Collected data

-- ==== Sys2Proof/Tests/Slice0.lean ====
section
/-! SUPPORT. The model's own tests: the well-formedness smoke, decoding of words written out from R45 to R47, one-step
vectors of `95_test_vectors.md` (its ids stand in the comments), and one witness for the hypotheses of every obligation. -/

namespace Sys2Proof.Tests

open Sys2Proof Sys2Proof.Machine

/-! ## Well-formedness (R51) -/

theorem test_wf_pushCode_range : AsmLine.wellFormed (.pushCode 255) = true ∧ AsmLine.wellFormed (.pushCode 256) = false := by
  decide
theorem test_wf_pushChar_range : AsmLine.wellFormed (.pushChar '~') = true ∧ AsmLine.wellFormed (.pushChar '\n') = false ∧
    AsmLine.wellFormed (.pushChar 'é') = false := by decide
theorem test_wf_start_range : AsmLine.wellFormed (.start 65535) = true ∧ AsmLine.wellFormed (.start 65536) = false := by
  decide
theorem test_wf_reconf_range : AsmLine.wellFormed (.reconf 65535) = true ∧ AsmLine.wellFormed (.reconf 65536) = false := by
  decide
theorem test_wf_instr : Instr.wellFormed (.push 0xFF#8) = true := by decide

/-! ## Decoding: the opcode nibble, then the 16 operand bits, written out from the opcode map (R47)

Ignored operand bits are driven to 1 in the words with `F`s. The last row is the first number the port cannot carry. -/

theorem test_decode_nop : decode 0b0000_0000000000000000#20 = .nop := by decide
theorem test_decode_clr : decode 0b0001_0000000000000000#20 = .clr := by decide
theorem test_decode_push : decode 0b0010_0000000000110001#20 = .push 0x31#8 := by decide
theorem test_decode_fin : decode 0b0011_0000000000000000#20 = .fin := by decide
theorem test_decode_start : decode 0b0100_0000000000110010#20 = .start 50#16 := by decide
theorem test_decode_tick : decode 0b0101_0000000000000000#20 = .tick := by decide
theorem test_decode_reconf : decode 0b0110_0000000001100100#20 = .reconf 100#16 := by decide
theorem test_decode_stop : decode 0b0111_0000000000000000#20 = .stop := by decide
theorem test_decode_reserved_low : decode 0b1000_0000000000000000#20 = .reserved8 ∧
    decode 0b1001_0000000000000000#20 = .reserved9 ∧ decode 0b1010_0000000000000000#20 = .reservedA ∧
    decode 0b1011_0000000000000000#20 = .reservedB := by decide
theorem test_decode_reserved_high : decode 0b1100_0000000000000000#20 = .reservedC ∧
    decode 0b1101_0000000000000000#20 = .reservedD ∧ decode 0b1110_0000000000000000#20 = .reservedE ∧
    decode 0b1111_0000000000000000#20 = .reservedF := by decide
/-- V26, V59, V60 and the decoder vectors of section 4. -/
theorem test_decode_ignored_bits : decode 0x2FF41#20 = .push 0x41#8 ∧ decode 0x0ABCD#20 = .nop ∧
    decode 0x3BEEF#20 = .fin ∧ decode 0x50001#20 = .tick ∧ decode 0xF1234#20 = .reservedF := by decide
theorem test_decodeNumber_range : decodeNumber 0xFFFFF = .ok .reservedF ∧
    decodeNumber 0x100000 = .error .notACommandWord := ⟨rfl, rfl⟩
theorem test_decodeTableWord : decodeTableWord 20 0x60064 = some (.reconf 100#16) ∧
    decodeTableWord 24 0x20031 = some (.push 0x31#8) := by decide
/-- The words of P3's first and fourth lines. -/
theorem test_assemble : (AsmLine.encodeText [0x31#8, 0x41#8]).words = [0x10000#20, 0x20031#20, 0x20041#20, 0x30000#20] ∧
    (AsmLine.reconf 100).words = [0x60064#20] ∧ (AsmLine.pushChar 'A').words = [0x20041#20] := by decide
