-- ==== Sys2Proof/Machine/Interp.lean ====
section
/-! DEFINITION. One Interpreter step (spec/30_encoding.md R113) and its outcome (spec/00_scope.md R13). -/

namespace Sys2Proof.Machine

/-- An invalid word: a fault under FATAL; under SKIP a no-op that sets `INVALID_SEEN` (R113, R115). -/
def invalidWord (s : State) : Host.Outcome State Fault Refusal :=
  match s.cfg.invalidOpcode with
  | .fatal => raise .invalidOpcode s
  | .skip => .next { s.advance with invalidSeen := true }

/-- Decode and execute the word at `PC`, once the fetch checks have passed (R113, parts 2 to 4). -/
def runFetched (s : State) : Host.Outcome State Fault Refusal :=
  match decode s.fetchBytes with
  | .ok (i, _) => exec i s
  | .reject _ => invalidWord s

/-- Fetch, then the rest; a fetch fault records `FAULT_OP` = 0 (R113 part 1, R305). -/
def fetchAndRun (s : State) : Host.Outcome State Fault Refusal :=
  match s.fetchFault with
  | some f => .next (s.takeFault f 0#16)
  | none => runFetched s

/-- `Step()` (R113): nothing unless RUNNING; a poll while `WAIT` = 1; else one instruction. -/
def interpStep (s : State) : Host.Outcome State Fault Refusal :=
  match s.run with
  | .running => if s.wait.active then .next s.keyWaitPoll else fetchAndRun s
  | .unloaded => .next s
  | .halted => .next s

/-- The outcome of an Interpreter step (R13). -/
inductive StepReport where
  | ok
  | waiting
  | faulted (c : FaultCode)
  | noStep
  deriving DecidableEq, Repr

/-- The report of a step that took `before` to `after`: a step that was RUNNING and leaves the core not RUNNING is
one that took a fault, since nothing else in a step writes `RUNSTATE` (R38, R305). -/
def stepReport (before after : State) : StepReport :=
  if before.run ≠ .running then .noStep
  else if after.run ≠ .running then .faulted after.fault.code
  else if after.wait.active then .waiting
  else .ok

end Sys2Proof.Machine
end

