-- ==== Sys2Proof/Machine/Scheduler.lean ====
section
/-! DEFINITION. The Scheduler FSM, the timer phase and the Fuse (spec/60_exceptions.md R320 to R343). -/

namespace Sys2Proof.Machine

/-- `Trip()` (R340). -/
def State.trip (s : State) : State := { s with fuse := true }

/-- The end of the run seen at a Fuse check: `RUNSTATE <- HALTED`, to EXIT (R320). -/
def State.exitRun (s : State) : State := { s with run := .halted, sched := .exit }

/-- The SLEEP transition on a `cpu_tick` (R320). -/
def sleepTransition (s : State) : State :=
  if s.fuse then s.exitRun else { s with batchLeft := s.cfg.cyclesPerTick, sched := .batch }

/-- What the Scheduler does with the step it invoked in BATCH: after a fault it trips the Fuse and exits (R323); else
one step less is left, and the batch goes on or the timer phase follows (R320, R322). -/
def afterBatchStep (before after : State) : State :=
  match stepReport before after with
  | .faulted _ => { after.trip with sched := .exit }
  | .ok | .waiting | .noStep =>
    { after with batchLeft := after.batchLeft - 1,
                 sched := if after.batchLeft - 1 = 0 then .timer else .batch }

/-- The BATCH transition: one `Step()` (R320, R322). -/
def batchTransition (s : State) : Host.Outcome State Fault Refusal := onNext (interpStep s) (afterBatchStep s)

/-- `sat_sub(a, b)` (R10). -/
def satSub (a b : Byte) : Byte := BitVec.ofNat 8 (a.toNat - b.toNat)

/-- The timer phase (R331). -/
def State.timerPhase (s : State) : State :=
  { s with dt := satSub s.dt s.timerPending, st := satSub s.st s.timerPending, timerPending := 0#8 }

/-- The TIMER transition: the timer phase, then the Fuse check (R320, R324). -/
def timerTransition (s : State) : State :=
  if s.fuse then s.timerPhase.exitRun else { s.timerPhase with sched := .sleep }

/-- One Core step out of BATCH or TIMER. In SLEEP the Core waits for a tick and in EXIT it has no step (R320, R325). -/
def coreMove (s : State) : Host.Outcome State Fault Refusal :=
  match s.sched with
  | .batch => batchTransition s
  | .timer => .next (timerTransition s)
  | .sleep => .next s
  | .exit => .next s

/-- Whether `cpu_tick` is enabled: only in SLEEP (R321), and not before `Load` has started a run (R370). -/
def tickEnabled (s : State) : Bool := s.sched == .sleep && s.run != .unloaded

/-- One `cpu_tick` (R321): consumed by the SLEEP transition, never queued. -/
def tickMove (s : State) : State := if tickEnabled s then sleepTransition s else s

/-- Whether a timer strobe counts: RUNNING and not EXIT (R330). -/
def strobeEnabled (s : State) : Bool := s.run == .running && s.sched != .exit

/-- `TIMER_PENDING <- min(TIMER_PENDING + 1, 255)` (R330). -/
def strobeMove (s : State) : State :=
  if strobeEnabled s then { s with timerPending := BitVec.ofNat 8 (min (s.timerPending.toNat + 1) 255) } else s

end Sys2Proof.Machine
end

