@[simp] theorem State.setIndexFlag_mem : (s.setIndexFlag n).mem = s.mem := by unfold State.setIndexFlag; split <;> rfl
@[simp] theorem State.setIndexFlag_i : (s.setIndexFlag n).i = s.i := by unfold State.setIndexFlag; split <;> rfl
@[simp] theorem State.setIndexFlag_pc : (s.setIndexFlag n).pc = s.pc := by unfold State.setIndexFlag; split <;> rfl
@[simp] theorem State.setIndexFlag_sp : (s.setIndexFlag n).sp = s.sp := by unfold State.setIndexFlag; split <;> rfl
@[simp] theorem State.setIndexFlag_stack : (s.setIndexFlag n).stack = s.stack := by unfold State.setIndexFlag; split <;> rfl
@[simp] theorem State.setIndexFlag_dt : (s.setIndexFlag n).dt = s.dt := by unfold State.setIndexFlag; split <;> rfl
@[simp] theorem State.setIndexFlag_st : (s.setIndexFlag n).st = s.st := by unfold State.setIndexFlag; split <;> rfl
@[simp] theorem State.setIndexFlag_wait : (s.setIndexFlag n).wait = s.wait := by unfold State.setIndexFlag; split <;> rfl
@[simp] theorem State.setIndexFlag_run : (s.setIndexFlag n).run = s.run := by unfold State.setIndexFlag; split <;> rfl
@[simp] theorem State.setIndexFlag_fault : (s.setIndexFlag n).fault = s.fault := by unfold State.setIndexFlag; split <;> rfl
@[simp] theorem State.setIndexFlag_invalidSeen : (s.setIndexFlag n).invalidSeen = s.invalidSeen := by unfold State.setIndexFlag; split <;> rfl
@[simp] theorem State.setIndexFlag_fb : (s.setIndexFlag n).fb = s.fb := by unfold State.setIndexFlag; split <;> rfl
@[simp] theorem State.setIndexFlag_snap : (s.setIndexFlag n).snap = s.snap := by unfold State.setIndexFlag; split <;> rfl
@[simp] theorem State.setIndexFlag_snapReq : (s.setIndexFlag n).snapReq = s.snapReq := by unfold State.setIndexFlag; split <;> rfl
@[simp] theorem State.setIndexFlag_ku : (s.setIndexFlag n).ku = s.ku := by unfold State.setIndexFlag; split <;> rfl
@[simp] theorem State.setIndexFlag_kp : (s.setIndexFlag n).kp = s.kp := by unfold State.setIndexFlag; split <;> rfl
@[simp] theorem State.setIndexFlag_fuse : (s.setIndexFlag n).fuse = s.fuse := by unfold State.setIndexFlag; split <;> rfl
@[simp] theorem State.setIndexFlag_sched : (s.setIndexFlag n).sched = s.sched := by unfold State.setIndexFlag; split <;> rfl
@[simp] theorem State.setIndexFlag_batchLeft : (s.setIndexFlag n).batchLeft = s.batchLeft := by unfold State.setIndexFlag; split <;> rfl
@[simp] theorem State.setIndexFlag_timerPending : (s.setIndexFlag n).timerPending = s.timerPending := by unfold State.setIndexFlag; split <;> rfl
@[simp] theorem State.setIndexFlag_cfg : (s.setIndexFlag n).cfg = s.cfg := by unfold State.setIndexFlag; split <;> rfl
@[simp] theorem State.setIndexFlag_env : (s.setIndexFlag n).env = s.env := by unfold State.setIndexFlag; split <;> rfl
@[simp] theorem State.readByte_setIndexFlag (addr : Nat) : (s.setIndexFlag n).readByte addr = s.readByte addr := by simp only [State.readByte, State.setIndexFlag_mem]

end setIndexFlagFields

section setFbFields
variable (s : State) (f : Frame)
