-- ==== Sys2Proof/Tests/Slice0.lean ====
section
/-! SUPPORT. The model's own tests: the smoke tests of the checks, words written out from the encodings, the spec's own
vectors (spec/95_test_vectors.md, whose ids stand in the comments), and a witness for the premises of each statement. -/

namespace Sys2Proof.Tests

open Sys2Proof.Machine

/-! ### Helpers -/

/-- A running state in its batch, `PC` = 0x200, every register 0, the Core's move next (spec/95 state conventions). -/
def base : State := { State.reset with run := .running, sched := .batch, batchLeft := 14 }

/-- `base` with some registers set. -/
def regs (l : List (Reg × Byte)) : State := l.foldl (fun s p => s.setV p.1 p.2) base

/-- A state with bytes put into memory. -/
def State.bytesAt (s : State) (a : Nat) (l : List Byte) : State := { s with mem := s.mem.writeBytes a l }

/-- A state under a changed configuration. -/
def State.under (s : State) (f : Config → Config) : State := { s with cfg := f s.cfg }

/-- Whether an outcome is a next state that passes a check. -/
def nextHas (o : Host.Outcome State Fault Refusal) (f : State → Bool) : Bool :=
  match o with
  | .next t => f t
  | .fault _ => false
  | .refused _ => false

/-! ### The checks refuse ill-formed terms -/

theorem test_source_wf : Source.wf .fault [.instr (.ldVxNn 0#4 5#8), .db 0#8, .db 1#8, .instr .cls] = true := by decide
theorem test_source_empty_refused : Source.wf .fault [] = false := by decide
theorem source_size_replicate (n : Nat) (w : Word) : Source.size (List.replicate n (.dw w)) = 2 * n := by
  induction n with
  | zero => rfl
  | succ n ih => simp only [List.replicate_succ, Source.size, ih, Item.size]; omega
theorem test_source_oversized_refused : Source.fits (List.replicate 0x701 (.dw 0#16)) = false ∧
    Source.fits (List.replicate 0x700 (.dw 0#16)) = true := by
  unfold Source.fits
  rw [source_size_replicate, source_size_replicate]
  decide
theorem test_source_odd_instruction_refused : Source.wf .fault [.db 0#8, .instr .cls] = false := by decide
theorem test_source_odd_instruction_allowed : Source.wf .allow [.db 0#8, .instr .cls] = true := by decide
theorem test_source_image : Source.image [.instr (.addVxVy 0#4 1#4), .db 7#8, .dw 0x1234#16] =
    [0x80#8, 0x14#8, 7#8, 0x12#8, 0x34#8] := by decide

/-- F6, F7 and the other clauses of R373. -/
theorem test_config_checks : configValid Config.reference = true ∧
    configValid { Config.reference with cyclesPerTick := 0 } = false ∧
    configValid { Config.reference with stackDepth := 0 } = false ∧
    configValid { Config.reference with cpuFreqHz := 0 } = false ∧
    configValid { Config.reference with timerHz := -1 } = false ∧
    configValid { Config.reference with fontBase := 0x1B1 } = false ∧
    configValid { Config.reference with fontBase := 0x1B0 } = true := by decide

▸ **DIRECTIONS FOR THIS TASK**:
Only lines with the word "unloaded" are wanted, so copy each one from the records.

▸ **WORKED SOLUTION**:
  | .unloaded => .next s
def tickEnabled (s : State) : Bool := s.sched == .sleep && s.run != .unloaded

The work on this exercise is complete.